Курил, прикуривая, уже больной, лежа, брал со столика всякий раз другую: то бензиновую, то газовую, то с откидывающейся крышкой, то пистолетик — ему их привозили все, знавшие эту его, кажется, последнюю страсть.

И когда все кончилось, в столе нашли штук сорок зажигалок, которые теперь никому не были нужны: в семье никто не курил.

Я уже писал — материал снимавшегося в Москве фильма о сыщиках ему возили в Ленинград.

На один из таких просмотров пришел с изрядным опозданием, что было не в правилах.

Объяснил:

— Теперь я трачу неслыханно много времени на то, чтобы привести себя в порядок. Пожалуй, даже больше, чем Наташа Ростова перед первым балом. — Усмехнулся. — А знаете, что я делал и почему я опоздал? На языке уголовного розыска это называется «туалет трупа».

Все замирают.

— Советую вам взять на вооружение этот милый термин. Не возражаю, если вкатите его куда-нибудь в текст... Куда идти? Разумеется, я опоздал, но, разумеется, и просмотровый зал еще занят. Вот вам острота, еще довоенная: в авиации как в кино, а в кино как в авиации — никогда не опоздаешь.
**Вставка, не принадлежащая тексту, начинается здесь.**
/-! ## The sequencer (R191-R193, R196, R197) -/

/-- R191, R192, R196, R197: lp.set and lp.stride write an idle level and trap ILLEGAL at the bundle address on an active one; lp.run
counts the run and starts iteration 0 of an idle level whose END the walk reaches, or with a TRIP of 0 goes on after END;
lp.brk idles its level and goes on after END, and does nothing on an idle one; lp.clamp bounds the TRIP of an active level. -/
def Obligations.SequencerResults : Prop :=
  (∀ (w : SS) (s : State), s.Ready (.scalar (.lpSet w)) [w.lpa] [] →
    ((s.here.level (levelNum w.lv)).active = true → exec (.lpSet w) s = .next (s.issued.trap .illegal (s.cur.hdr.setWidth 64))) ∧
    ((s.here.level (levelNum w.lv)).active = false → ∃ t, exec (.lpSet w) s = .next t ∧
      t.here.level (levelNum w.lv) = { s.here.level (levelNum w.lv) with
        trip := (s.rd w.lpa).setWidth 32, stride := Vector.replicate 32 0 })) ∧
  (∀ (w : SS) (s : State), s.Ready (.scalar (.lpStride w)) [w.lpsa] [] →
    ((s.here.level (levelNum w.lv)).active = true → exec (.lpStride w) s = .next (s.issued.trap .illegal (s.cur.hdr.setWidth 64))) ∧
    ((s.here.level (levelNum w.lv)).active = false → ∃ t, exec (.lpStride w) s = .next t ∧
      (t.here.level (levelNum w.lv)).stride[w.lpas.toNat] = (s.rd w.lpsa).setWidth 32 ∧
      ∀ m : Fin 32, m.val ≠ w.lpas.toNat →
        (t.here.level (levelNum w.lv)).stride[m.val] = (s.here.level (levelNum w.lv)).stride[m.val])) ∧
  (∀ (w : SS) (s : State), s.Ready (.scalar (.lpRun w)) [] [] → (s.here.level (levelNum w.lv)).active = true →
    exec (.lpRun w) s = .next (s.issued.trap .illegal (s.cur.hdr.setWidth 64))) ∧
  (∀ (w : SS) (s s1 : State) (after top fin : Addr), s.Ready (.scalar (.lpRun w)) [] [] →
    top = s.cur.hdr + BitVec.ofNat 57 (4 * s.cur.len) → fin = s.cur.hdr + BitVec.ofNat 57 (4 * w.off14.toNat) →
    (s.here.level (levelNum w.lv)).active = false →
    (∀ m ∈ s.here.activeLevels, (s.here.level m).holds top = true ∧ (s.here.level m).holds fin = true) →
    s.issued.walkBody top fin 256 = .reached s1 after →
    ∃ t, exec (.lpRun w) s = .next t ∧ (t.here.level (levelNum w.lv)).run = (s.here.level (levelNum w.lv)).run + 1 ∧
      (t.here.level (levelNum w.lv)).index = 0 ∧
      (if (s.here.level (levelNum w.lv)).trip = 0 then (t.here.level (levelNum w.lv)).active = false ∧ t.me.forced = some after
       else (t.here.level (levelNum w.lv)).active = true ∧ (t.here.level (levelNum w.lv)).top = top ∧
         (t.here.level (levelNum w.lv)).fin = fin)) ∧
  (∀ (w : SS) (s : State), s.Ready (.scalar (.lpBrk w)) [] [] →
    ((s.here.level (levelNum w.lv)).active = false → exec (.lpBrk w) s = .next s.issued) ∧
    ((s.here.level (levelNum w.lv)).active = true →
      (s.here.level (levelNum w.lv)).top.toNat ≤ (s.here.level (levelNum w.lv)).fin.toNat →
      ∃ t, exec (.lpBrk w) s = .next t ∧ (t.here.level (levelNum w.lv)).active = false ∧
        t.me.forced = some (s.here.level (levelNum w.lv)).after)) ∧
  (∀ (w : SS) (s : State), s.Ready (.scalar (.lpClamp w)) [w.lpa] [] →
    ∃ t, exec (.lpClamp w) s = .next t ∧
      (let l := (s.ctx s.cur.core s.myCore.boundary).level (levelNum w.lv)
       let l' := (t.ctx s.cur.core s.myCore.boundary).level (levelNum w.lv)
       (l.active = true → l.index.toNat < l.trip.toNat →
         l'.trip.toNat = max (l.index.toNat + 1) (min l.trip.toNat ((s.rd w.lpa).toNat % 2 ^ 32))) ∧
       (l.active = false → l' = l)))

/-! ## Scalar loads and stores (R129-R131, R170, R171) -/

/-- R129, R130, R171, R283, R103, R105: a load reads its bytes, little-endian and sign-extended, a local one at latency 4, a poisoned line giving
a POISON completion fault; a store writes its bytes and no other, a global one but for the page-table entry that the walk marks;
through the queue port ldg.d of the strand that may pop takes the head of its queue and stg.d of the strand that may push
appends, an empty or a full queue stalling. A misaligned access traps ALIGN; a local one past its segment's end SEGBOUND, one whose handle
names nothing or whose segment cannot be brought in SEGFAIL, for a load by a completion fault, for a store at issue; a global one above
2^57 or without permission takes PROT, one whose page the host has refused PAGE, by a completion fault, and a wrong use of the queue
port traps PROT or QUEUE. -/
def Obligations.ScalarLoadAndStoreResults : Prop :=
  LoadsLocal .ldlB .ldlB 1 ∧ LoadsLocal .ldlH .ldlH 2 ∧ LoadsLocal .ldlW .ldlW 4 ∧ LoadsLocal .ldlD .ldlD 8 ∧
  StoresLocal .stlB .stlB 1 ∧ StoresLocal .stlH .stlH 2 ∧ StoresLocal .stlW .stlW 4 ∧ StoresLocal .stlD .stlD 8 ∧
  LoadsGlobal .ldgB .ldgB 1 ∧ LoadsGlobal .ldgH .ldgH 2 ∧ LoadsGlobal .ldgW .ldgW 4 ∧ LoadsGlobal .ldgD .ldgD 8 ∧
  StoresGlobal .stgB .stgB 1 ∧ StoresGlobal .stgH .stgH 2 ∧ StoresGlobal .stgW .stgW 4 ∧ StoresGlobal .stgD .stgD 8 ∧
  TrapsLocal .ldlB .stlB .ldlB .stlB 1 ∧ TrapsLocal .ldlH .stlH .ldlH .stlH 2 ∧ TrapsLocal .ldlW .stlW .ldlW .stlW 4 ∧
  TrapsLocal .ldlD .stlD .ldlD .stlD 8 ∧ TrapsGlobal .ldgB .stgB .ldgB .stgB 1 ∧ TrapsGlobal .ldgH .stgH .ldgH .stgH 2 ∧
  TrapsGlobal .ldgW .stgW .ldgW .stgW 4 ∧ TrapsGlobal .ldgD .stgD .ldgD .stgD 8 ∧
  (∀ (w : SG) (s : State) (q : Nat), s.Ready (.scalar (.ldgD w)) [w.a] [w.d] → portQueue (s.sgAddr w).toNat = some q →
    s.cur.strand = queuePopper q → s.loadsFull = false → s.here.headBad q = false →
    (s.here.queue q = [] → exec (.ldgD w) s = .next (s.issued.stall .queueReg)) ∧
    (∀ v r, s.here.queue q = v :: r → ∃ t, exec (.ldgD w) s = .next t ∧ t.here.queue q = r ∧
      t.me.pend = s.me.pend ++ (if w.d = 0 then [] else [⟨w.d, some v, true, false, 0⟩]))) ∧
  (∀ (w : SG) (s : State) (q : Nat), s.Ready (.scalar (.stgD w)) [w.a, w.d] [] → portQueue (s.sgAddr w).toNat = some q →
    s.cur.strand = queuePusher q →
    (queueFull s.here q = true → exec (.stgD w) s = .next (s.issued.stall .queueReg)) ∧
    (queueFull s.here q = false → ∃ t, exec (.stgD w) s = .next t ∧ t.here.queue q = s.here.queue q ++ [s.rd w.d]))

/-! ## Memory-extended words (R47, R172-R176, R319-R327) -/

/-- R174, R323, R324, R176: memory-extended loads, stores, fe.probe, fe.set and prefetch that are performed at once, in the device
and the local form: the bytes and the F bits they read and write, the registers they answer, and that nothing else of device
memory changes. -/
def Obligations.MemoryExtendedResults : Prop :=
  LoadsMe .ldm .ldm false false ∧ LoadsMe .ldmWait .ldmWait true false ∧ LoadsMe .ldmCons .ldmCons true true ∧
  StoresMe .stm .stm false none ∧ StoresMe .stmFill .stmFill true (some true) ∧ StoresMe .stmOvf .stmOvf false (some true) ∧
  StoresMe .stmSete .stmSete false (some false) ∧
  (∀ (w : ME) (s : State) (n : Nat) (p : Place) (m : Store), n = 2 ^ w.width.toNat →
    s.MeOk (.feProbe w) w [w.a] [w.d] n needRd p m →
    ∃ t, exec (.feProbe w) s = .next t ∧ s.OnlyAt t p n m ∧ t.readPlace p n = (s.marked m).readPlace p n ∧
      t.Answers w.d (BitVec.ofNat 64 ((s.marked m).probePlace p n))) ∧
  (∀ (w : ME) (s : State) (n : Nat) (p : Place) (m : Store), n = 2 ^ w.width.toNat →
    s.MeOk (.feSet w) w [w.a] [] n needFill p m →
    ∃ t, exec (.feSet w) s = .next t ∧ s.OnlyAt t p n (s.writing w n m) ∧
      t.readPlace p n = (s.marked (s.writing w n m)).readPlace p n ∧
      t.fPlace p n (w.fval == 1) = true) ∧
  (∀ (w : ME) (s : State), s.Ready (.wide (.prefetch w)) [w.a] [] → s.CanPop w.pre.tok →
    (s.cur.strand = .L ∨ s.cur.strand = .S) → s.here.meQueue s.cur.strand = [] →
    ∃ t, exec (.prefetch w) s = .next t ∧ t.mem = s.mem ∧ t.here.meQueue s.cur.strand = [] ∧
      ∀ r, t.rd r = s.rd r)

/-- R320, R321: what each atomic leaves in memory, and that it answers the old value; nothing else of device memory changes. -/
def Obligations.AtomicResults : Prop :=
  Atomic .atAdd .atAdd false true (fun _ _ old b _ => old + b) ∧
  Atomic .atSub .atSub false true (fun _ n old b _ => old + 2 ^ (8 * n) - b) ∧
  Atomic .atAnd .atAnd false true (fun _ _ old b _ => old &&& b) ∧
  Atomic .atOr .atOr false true (fun _ _ old b _ => old ||| b) ∧
  Atomic .atXor .atXor false true (fun _ _ old b _ => old ^^^ b) ∧
  Atomic .atMin .atMin false true (fun _ n old b _ =>
    if (BitVec.ofNat (8 * n) old).toInt ≤ (BitVec.ofNat (8 * n) b).toInt then old else b) ∧
  Atomic .atMax .atMax false true (fun _ n old b _ =>
    if (BitVec.ofNat (8 * n) old).toInt ≤ (BitVec.ofNat (8 * n) b).toInt then b else old) ∧
  Atomic .atMinn .atMinn false true (fun _ _ old b _ => if old ≤ b then old else b) ∧
  Atomic .atMaxn .atMaxn false true (fun _ _ old b _ => if old ≤ b then b else old) ∧
  Atomic .atXchg .atXchg false true (fun _ _ _ b _ => b) ∧
  Atomic .atCas .atCas true true (fun _ _ old b c => if old = b then c else old) ∧
  Atomic .atInc .atInc false true (fun _ _ old b _ => if b ≤ old then 0 else old + 1) ∧
  (∀ (w : ME) (s : State) (p : Place) (m : Store), s.MeOk (.atFadd w) w [w.a, w.b] [w.d] 4 needRmw p m →
    (s.marked m).poisonPlace p 4 = false →
    ∃ t, exec (.atFadd w) s = .next t ∧ s.OnlyAt t p 4 (s.writing w 4 m) ∧
      t.Answers w.d (BitVec.ofNat 64 ((s.marked m).readPlace p 4)) ∧
      t.readPlace p 4 =
        (let old := (s.marked m).readPlace p 4
         let b := (s.rd w.b).toNat % 2 ^ 32
         if w.afmt = 0xF then fadd .f32 old b % 2 ^ 32
         else fadd .bf16 (old % 2 ^ 16) (b % 2 ^ 16) % 2 ^ 16 + 2 ^ 16 * (fadd .bf16 (old / 2 ^ 16) (b / 2 ^ 16) % 2 ^ 16)))

/-- R325, R326, R327: acq of a version that has been reached answers it; rel adds 1 to the version and answers the old one; sync.bind
enters an aligned region that overlaps no binding, sync.unbind takes away the bindings that start there. -/
def Obligations.SyncObjectResults : Prop :=
  (∀ (w : ME) (s : State) (p : Place) (m : Store), s.MeOk (.acq w) w [w.a, w.b] [w.d] 8 needRd p m →
    (s.marked m).poisonPlace p 8 = false → (s.rd w.b).toNat ≤ (s.marked m).readPlace p 8 →
    ∃ t, exec (.acq w) s = .next t ∧ s.OnlyAt t p 8 m ∧ t.readPlace p 8 = (s.marked m).readPlace p 8 ∧
      t.Answers w.d (BitVec.ofNat 64 ((s.marked m).readPlace p 8))) ∧
  (∀ (w : ME) (s : State) (p : Place) (m : Store), s.MeOk (.rel w) w [w.a] [w.d] 8 needRmw p m →
    (s.marked m).poisonPlace p 8 = false →
    ∃ t, exec (.rel w) s = .next t ∧ s.OnlyAt t p 8 (s.writing w 8 m) ∧
      t.readPlace p 8 = ((s.marked m).readPlace p 8 + 1) % 2 ^ 64 ∧
      t.Answers w.d (BitVec.ofNat 64 ((s.marked m).readPlace p 8))) ∧
  (∀ (w : ME) (s : State), s.Ready (.wide (.syncBind w)) [w.a, w.b, w.c] [] → s.CanPop w.pre.tok →
    (s.cur.strand = .L ∨ s.cur.strand = .S) → s.here.meQueue s.cur.strand = [] →
    (s.rd w.a + w.imm.signExtend 64).toNat % 64 = 0 → (s.rd w.b).toNat % 64 = 0 → s.rd w.b ≠ 0 → (s.rd w.c).toNat % 8 = 0 →
    (s.rd w.a + w.imm.signExtend 64).toNat + (s.rd w.b).toNat ≤ 2 ^ 57 →
    (s.parts[s.here.part.toNat]).bindings.length < 1024 →
    (∀ b ∈ (s.parts[s.here.part.toNat]).bindings, b.start.toNat + b.len ≤ (s.rd w.a + w.imm.signExtend 64).toNat ∨
      (s.rd w.a + w.imm.signExtend 64).toNat + (s.rd w.b).toNat ≤ b.start.toNat) →
    ∃ t, exec (.syncBind w) s = .next t ∧ (t.parts[s.here.part.toNat]).bindings = (s.parts[s.here.part.toNat]).bindings ++
      [⟨s.here.root, (s.rd w.a + w.imm.signExtend 64).setWidth 57, (s.rd w.b).toNat, s.rd w.c, s.here.vf⟩]) ∧
  (∀ (w : ME) (s : State), s.Ready (.wide (.syncUnbind w)) [w.a] [] → s.CanPop w.pre.tok →
    (s.cur.strand = .L ∨ s.cur.strand = .S) → s.here.meQueue s.cur.strand = [] →
    ∃ t, exec (.syncUnbind w) s = .next t ∧ (t.parts[s.here.part.toNat]).bindings =
      (s.parts[s.here.part.toNat]).bindings.filter fun b => b.start.setWidth 64 != s.rd w.a + w.imm.signExtend 64)

/-! ## Streams, segments and vector length (R152, R177-R183) -/

/-- R178, R179, R254: the stream configuration words. Each but as.adv starts the stream again at position 0 with nothing fetched ahead;
as.cfg takes every field from the 64-byte descriptor, a dimension past NDIM one element; as.dim sets a dimension, and those that it adds
below have one element; as.adv moves the position modulo the element count. -/
def Obligations.StreamConfigurationResults : Prop :=
  (∀ (w : CF) (s : State) (name : BitVec 16) (g : Seg) (off : Word), s.Ready (.wide (.asCfg w)) [w.a] [] → s.CanPop w.pre.tok →
    s.cur.strand = .L → off = s.rd w.a + BitVec.ofNat 64 (64 * w.imm.toNat) → s.LocalOk w.handle off 64 name g →
    (s.myCore.storeOf g).anyPoison (g.phys off.toNat) 64 = false →
    ∃ t r, exec (.asCfg w) s = .next t ∧ t.here.streams[w.t.toNat] = r ∧ r.bound = true ∧ r.pos = 0 ∧ r.arrived = 0 ∧
      r.consumed = 0 ∧ r.ahead = [] ∧
      (let d := (s.myCore.storeOf g).read (g.phys off.toNat) 64
       r.base.toNat = d % 2 ^ 57 ∧ r.space.toNat = d / 2 ^ 57 % 2 ∧ r.handle.toNat = d / 2 ^ 58 % 2 ^ 6 ∧
       r.fmt.toNat = d / 2 ^ 64 % 2 ^ 4 ∧ r.ndim.toNat = d / 2 ^ 68 % 2 ^ 4 ∧ r.blk.toNat = d / 2 ^ 72 % 2 ^ 8 ∧
       r.sstr.toNat = d / 2 ^ 80 % 2 ^ 16 ∧
       ∀ i : Fin 16, if i.val ≤ r.ndim.toNat then (r.dims[i.val]).ext1.toNat = d / 2 ^ (96 + 26 * i.val) % 2 ^ 12 ∧
           (r.dims[i.val]).stride = (BitVec.ofNat 14 (d / 2 ^ (108 + 26 * i.val))).signExtend 32
         else r.dims[i.val] = ⟨0, 0⟩)) ∧
  (∀ (w : CF) (s : State), s.Ready (.wide (.asDim w)) [w.a, w.b] [] → s.CanPop w.pre.tok →
    ∃ t r, exec (.asDim w) s = .next t ∧ r = s.here.streams[w.t.toNat] ∧ t.here.streams[w.t.toNat] = { r.restart with
        dims := (t.here.streams[w.t.toNat]).dims, ndim := if r.ndim.toNat < w.dim.toNat then w.dim else r.ndim } ∧
      ∀ i : Fin 16, (t.here.streams[w.t.toNat]).dims[i.val] =
        if i.val = w.dim.toNat then ⟨(s.rd w.a).setWidth 16, (s.rd w.b).setWidth 32⟩
        else if r.ndim.toNat < i.val ∧ i.val < w.dim.toNat then ⟨0, 0⟩ else r.dims[i.val]) ∧
  (∀ (w : CF) (s : State), s.Ready (.wide (.asFmt w)) [] [] → s.CanPop w.pre.tok →
    ∃ t, exec (.asFmt w) s = .next t ∧ t.here.streams[w.t.toNat] = { (s.here.streams[w.t.toNat]).restart with fmt := w.fmt }) ∧
  (∀ (w : CF) (s : State), s.Ready (.wide (.asBindLocal w)) [w.a] [] → s.CanPop w.pre.tok →
    ∃ t, exec (.asBindLocal w) s = .next t ∧ t.here.streams[w.t.toNat] = { (s.here.streams[w.t.toNat]).restart with
      bound := true, space := 0, handle := w.handle, base := s.rd w.a }) ∧
  (∀ (w : CF) (s : State), s.Ready (.wide (.asBindDevice w)) [w.a] [] → s.CanPop w.pre.tok →
    ∃ t, exec (.asBindDevice w) s = .next t ∧ t.here.streams[w.t.toNat] = { (s.here.streams[w.t.toNat]).restart with
      bound := true, space := 1, base := ((s.rd w.a).setWidth 57).setWidth 64 }) ∧
  (∀ (w : CF) (s : State), s.Ready (.wide (.asRst w)) [] [] → s.CanPop w.pre.tok →
    ∃ t, exec (.asRst w) s = .next t ∧ t.here.streams[w.t.toNat] = (s.here.streams[w.t.toNat]).restart) ∧
  (∀ (w : CF) (s : State), s.Ready (.wide (.asAdv w)) [w.a] [] → s.CanPop w.pre.tok →
    ∃ t, exec (.asAdv w) s = .next t ∧ (t.here.streams[w.t.toNat]).total = (s.here.streams[w.t.toNat]).total ∧
      ((t.here.streams[w.t.toNat]).pos : Int) =
        (((s.here.streams[w.t.toNat]).pos : Int) + (s.rd w.a).toInt) % (s.here.streams[w.t.toNat]).total)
Нет, нет, понимает — дело идет к концу.

Понимает, да.

И тем поразительнее — мужество.


В канун Нового года позвонил ему в Ленинград, задал отныне, увы, далеко не банальный вопрос:

— Как себя чувствуешь?

— Ну как? Хорошо. Что мне сделается? — говорит это тем самым нетерпеливо-досадливым тоном, который я теперь так хорошо знаю и знают все, спрашивавшие его о здоровье и самочувствии. И тотчас же: — А где вы встречаете Новый год? С кем?.. Нет, назови точно, по порядку... Так... Так... Так... Ну что ж. Огни и цветы. Мило. А я — дома, по-семейному. Кое-кто придет. И даже довольно много народу. И мы будем веселиться. И вы веселитесь, зайчики. Скоро увидимся. Собираюсь в Москву.

А я беру с полки «Снега Килиманджаро» и перечитываю то, что когда-то, до войны, читал мне вполне здоровый и мало думающий о смерти Герман — читал ранним утром на Мойке, почти напротив квартиры Пушкина.

«— Скажи, чтоб она ушла.

Она не ушла, а придвинулась ближе.

— Ну и несет же от тебя, — сказал он. — Вонючая дрянь».


Друзья из Москвы звонят в Ленинград, но не к нему домой — может взять вторую трубку. «Есть ли надежда?» — «Надежды нет». «Есть ли надежда?» — «Надежды нет».

Семья по-прежнему скрывает от него, что знает все, а он скрывает от семьи, что знает все.

За два дня до конца звонок из Ленинграда: «Остались часы».


Дают удвоенные, утроенные снотворные — не действуют. Внутривенные вливания. Внутримышечные инъекции. Если не снять боль, хоть ослабить.

Не спит.

Врачи, которых любил всю жизнь и которые платят ему взаимностью, не отходят. Один из них поздно ночью вошел в кабинет, где лежит Герман. Юрий Павлович приоткрыл глаза, снова закрыл.

— Надо пустить кровь, — сказал врач.

— А что это даст? — не открывая глаз, спросил Герман. — Ведь ничего?

Оба замолчали.

Врач сел в кресло.

— Расскажите что-нибудь забавное, ведь я не сплю, видите, — сказал Герман, по-прежнему не открывая глаз.

Врач молчит, а потом пересказывает рассказ Чехова, не вошедший в собрание сочинений, который недавно читал.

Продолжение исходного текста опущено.